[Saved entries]
theorem Part.clearPinchLockout_does (p : Part) (c : Corner) (k : LockoutCause) :
    Part.Does startAreas p (p.clearPinchLockout c k) := by
  unfold Part.clearPinchLockout
  exact .ite (fun _ => .after (Part.appendRow_does _ _) (.mono (p.setWindow_does c))) fun _ => .refl _ p

/-- The part once the mover of a pinched window has been told (R80). -/
abbrev Part.pinchTold (p : Part) (c : Corner) : Part :=
  ((p.appendRow (stoppedRow c .pinch (p.window c).mover (p.window c).position)).setWindow c
    { p.window c with lastStop := some .pinch }).tellStop c (p.window c).mover .pinch true

/-- What follows: the window reverses, its monitor starts afresh, rows, and the mark. -/
theorem Part.pinch_eq (p : Part) (c : Corner) (found : PinchFound) : ∃ (x : WindowRec) (m : MonitorRec) (rs : List Row),
    x.motion = .reversing ∧ x.pending = ((p.pinchTold c).window c).pending ∧
      m.learn = ((p.pinchTold c).monitor c).learn ∧
      p.pinch c found = ((((p.pinchTold c).setWindow c x).setMonitor c m).appendRows rs).markDirty (.window c) := by
  by_cases h : armsForce (addPinch (p.monitor c).history
      ⟨p.clock, if (p.window c).mode = some .manual then .manual else .other⟩) = true
  · refine ⟨_, _, [_, _], ?_, ?_, ?_, by unfold Part.pinch; dsimp only; rw [if_pos h]; rfl⟩
    all_goals rfl
  · refine ⟨_, _, [_], ?_, ?_, ?_, by unfold Part.pinch; dsimp only; rw [if_neg h]; rfl⟩
    all_goals rfl

theorem Part.pinchTold_touches (p : Part) (c : Corner) : Part.Touches c p (p.pinchTold c) :=
  .after (Part.tellMover_touches _ _ _ _ _ _ _) (.after (Part.setWindow_touches _ _ _) (p.appendRow_does _).toWithin.touches)

theorem Part.pinchTold_command (p : Part) (c : Corner) : ((p.pinchTold c).window c).motion = (p.window c).motion ∧
    ((p.pinchTold c).window c).pending = (p.window c).pending := by
  have k := Part.tellMover_spares ((p.appendRow (stoppedRow c .pinch (p.window c).mover (p.window c).position)).setWindow c
    { p.window c with lastStop := some .pinch }) c c (p.window c).mover StopReason.pinch.outcome StopReason.pinch.entry
    (some .pinch) true
  exact ⟨k.motion.trans (by simp), k.pending.trans (by simp)⟩

/-- A pinch tells its mover before the window reverses: the law of the entries is kept (R80, R154). -/
theorem Part.pinch_entries (p : Part) (c : Corner) (found : PinchFound) (hm : (p.window c).motion ≠ .stopped) :
    p.entriesFit → (p.pinch c found).entriesFit := by
  obtain ⟨x, m, rs, -, h2, h3, e⟩ := p.pinch_eq c found
  rw [e]
  have t : Part.Touches c (p.pinchTold c)
      (((((p.pinchTold c).setWindow c x).setMonitor c m).appendRows rs).markDirty (.window c)) :=
    .after (Part.markDirty_does _ _).toWithin.touches (.after (Part.appendRows_does _ _).toWithin.touches
      (.after (Part.setMonitor_touches _ _ _ fun k => h3.trans k) (Part.setWindow_touches _ _ _)))
  refine ((p.pinchTold_touches c).trans t).keeps fun h => Part.dormant_fits (t.entry.dormant ?_) fun k => absurd (h.stands hm) ?_
  · rcases h.driven hm with hd | ⟨-, -, hv⟩
    · exact (p.pinchTold_touches c).entry.dormant hd
    · exact Part.tellMover_dormant _ c hv _ _ _ _
  · have w := (Part.appendRows_does (((p.pinchTold c).setWindow c x).setMonitor c m) rs).toWithin.windows (by decide)
    have hw : ((((((p.pinchTold c).setWindow c x).setMonitor c m).appendRows rs).markDirty (.window c)).window c).pending =
        (p.window c).pending := by
      simp only [Part.markDirty_fields]
      rw [Part.window, w]
      exact (congrArg WindowRec.pending (Part.setWindow_window _ c c x)).trans (by rw [if_pos rfl, h2, (p.pinchTold_command c).2])
    rwa [hw] at k

theorem Part.pinch_does (p : Part) (c : Corner) (found : PinchFound) (hm : (p.window c).motion ≠ .stopped) :
    Part.Does stopAreas p (p.pinch c found) := by
  refine Part.Acts.keeping ?_ (p.pinch_entries c found hm)
  obtain ⟨x, m, rs, h1, h2, -, e⟩ := p.pinch_eq c found
  rw [e]
  exact .after (Part.markDirty_does _ _).acts (.after (Part.appendRows_does _ _).acts (.after (Part.setMonitor_acts _ _ _)
    (.after (Part.setWindow_samePending _ c h2 (.inr (.inr ⟨h1, by rw [(p.pinchTold_command c).1]; exact hm⟩)))
    (.after (Part.tellStop_does _ _ _ _ _).acts (.after (Part.setWindow_does _ _ (by simp) (by simp) (by simp)).acts
    (.mono (p.appendRow_does _).acts))))))

/-! ### Latches and the arbiter -/

abbrev latchAreas : List Area := .doors :: .latches :: orderAreas
abbrev grantAreas : List Area := .holders :: .waiting :: .operation :: .latches :: startAreas

theorem DoorRec.withOutcome_lock (d : DoorRec) (o : ReleaseOutcome) :
    (d.withOutcome o).lock = d.lock ∧ (d.withOutcome o).ajar = d.ajar :=
  ⟨rfl, rfl⟩

/-- A door record with the lock and ajar fields it had. -/
theorem Part.setDoor_sameLock (p : Part) (d : Door) {x : DoorRec} (hl : x.lock = (p.door d).lock) (ha : x.ajar = (p.door d).ajar) :
    Part.Does [.doors] p (p.setDoor d x) :=
  p.setDoor_does d (fun h => by simpa [DoorRec.fits, hl, ha] using h) fun k hs => hl.trans ((k.1 hs).1 d)

theorem Part.endRelease_does (p : Part) (d : Door) (o : ReleaseOutcome) : Part.Does latchAreas p (p.endRelease d o) := by
  unfold Part.endRelease
  split
  · exact .refl _ p
  · exact .after (Part.setLatch_does _ _ _) (.after (Part.Does.foldl (fun q k => q.orderDone_does k _ _ _) _ _)
      (.after (Part.appendRow_does _ _) (.mono (p.setDoor_sameLock d rfl rfl))))

theorem Part.orderDone_foldl_latches (l : List Slot) (o : OrderOutcome) (w : Word) (p : Part) :
    (l.foldl (fun q k => q.orderDone k o w) p).latches = p.latches :=
  (Part.Does.foldl (fun q k => q.orderDone_does k o w 0) l p).latches (by decide)

theorem Part.endRelease_latch (p : Part) (d x : Door) (o : ReleaseOutcome) :
    (p.endRelease d o).latch x = if x = d then none else p.latch x := by
  unfold Part.endRelease
  split
  · split <;> simp_all
  · simp only [Part.latch, Part.setLatch_fields, PerDoor.get_set, Part.orderDone_foldl_latches, Part.appendRow_fields,
      Part.setDoor_fields]

theorem Part.startPulse_does (p : Part) (d : Door) : Part.Does [.latches] p (p.startPulse d) := by
  unfold Part.startPulse
  split
  · exact .refl _ p
  · exact p.setLatch_does _ _

theorem mem_placeWaiter {l : List Waiter} {w x : Waiter} (h : x ∈ placeWaiter l w) : x ∈ l ∨ x = w := by
  unfold placeWaiter at h
  split at h <;> simp only [List.mem_append, List.mem_singleton] at h
  · rcases h with (h | h) | h
    · exact .inl ((List.takeWhile_sublist _).subset h)
    · exact .inr h
    · exact .inl ((List.dropWhile_sublist _).subset h)
  all_goals exact h

theorem actuatorUnits_eq (a : Actuator) : actuatorUnits a = match a with | .window _ => 2 | .latch _ => 1 := by cases a <;> rfl

theorem Part.request_does (p : Part) (a : Actuator) (prec : Precedence) : Part.Does [.holders, .waiting] p (p.request a prec) :=
  p.setLists_does id fun k => ⟨k.1, k.2.1, fun w hw => (mem_placeWaiter hw).elim (k.2.2 w) fun e => by
    subst e
    exact actuatorUnits_eq a⟩

theorem Part.tellGrant_does (p : Part) (a : Actuator) (hg : ∀ c, a = .window c → p.holdsGrant c) :
    Part.Does grantAreas p (p.tellGrant a) := by
  cases a
  · exact .mono (p.windowGranted_does _ (hg _ rfl))
  · exact .mono (p.startPulse_does _)

theorem plainUnits_append (l m : List Holder) : plainUnits (l ++ m) = plainUnits l + plainUnits m := by
  simp [plainUnits, unitsHeld_append]

/-- A holder that fits within the units free, and an escape holder, keep the units within the budget. -/
theorem Part.holder_does (p : Part) {h : Holder} {w : List Waiter} (hu : h.prec = .escape ∨ h.units ≤ p.unitsFree)
    (hh : p.grantsFit → h.units = match h.actuator with | .window _ => 2 | .latch _ => 1) (hw : ∀ x ∈ w, x ∈ p.waiting) :
    Part.Does [.holders, .waiting] p (p.setLists (p.holders ++ [h]) w) := by
  refine p.setLists_does (fun k => ?_) fun k => ⟨fun c hc => ?_, fun x hx => ?_, fun x hx => k.2.2 x (hw x hx)⟩
  rotate_left
  · obtain ⟨x, hx, ha⟩ := k.1 c hc
    exact ⟨x, List.mem_append_left _ hx, ha⟩
  · rcases List.mem_append.1 hx with hx | hx
    · exact k.2.1 x hx
    · rw [List.mem_singleton.1 hx]
      exact hh k
  rw [plainUnits_append]
  rcases hu with hu | hu
  · simpa [plainUnits, hu, unitsHeld] using k
  · have h1 : plainUnits [h] ≤ h.units := by
      refine (plainUnits_le _).trans ?_
      simp [unitsHeld]
    have h2 := plainUnits_le p.holders
    simp only [Part.unitsFree] at hu
    omega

### Directions
Above are the records; copy exactly the lines from the line with "exact actuatorUnits_eq a⟩" through the line with "the budget. -/", both included.

### Response to the task
    exact actuatorUnits_eq a⟩

theorem Part.tellGrant_does (p : Part) (a : Actuator) (hg : ∀ c, a = .window c → p.holdsGrant c) :
    Part.Does grantAreas p (p.tellGrant a) := by
  cases a
  · exact .mono (p.windowGranted_does _ (hg _ rfl))
  · exact .mono (p.startPulse_does _)

theorem plainUnits_append (l m : List Holder) : plainUnits (l ++ m) = plainUnits l + plainUnits m := by
  simp [plainUnits, unitsHeld_append]

/-- A holder that fits within the units free, and an escape holder, keep the units within the budget. -/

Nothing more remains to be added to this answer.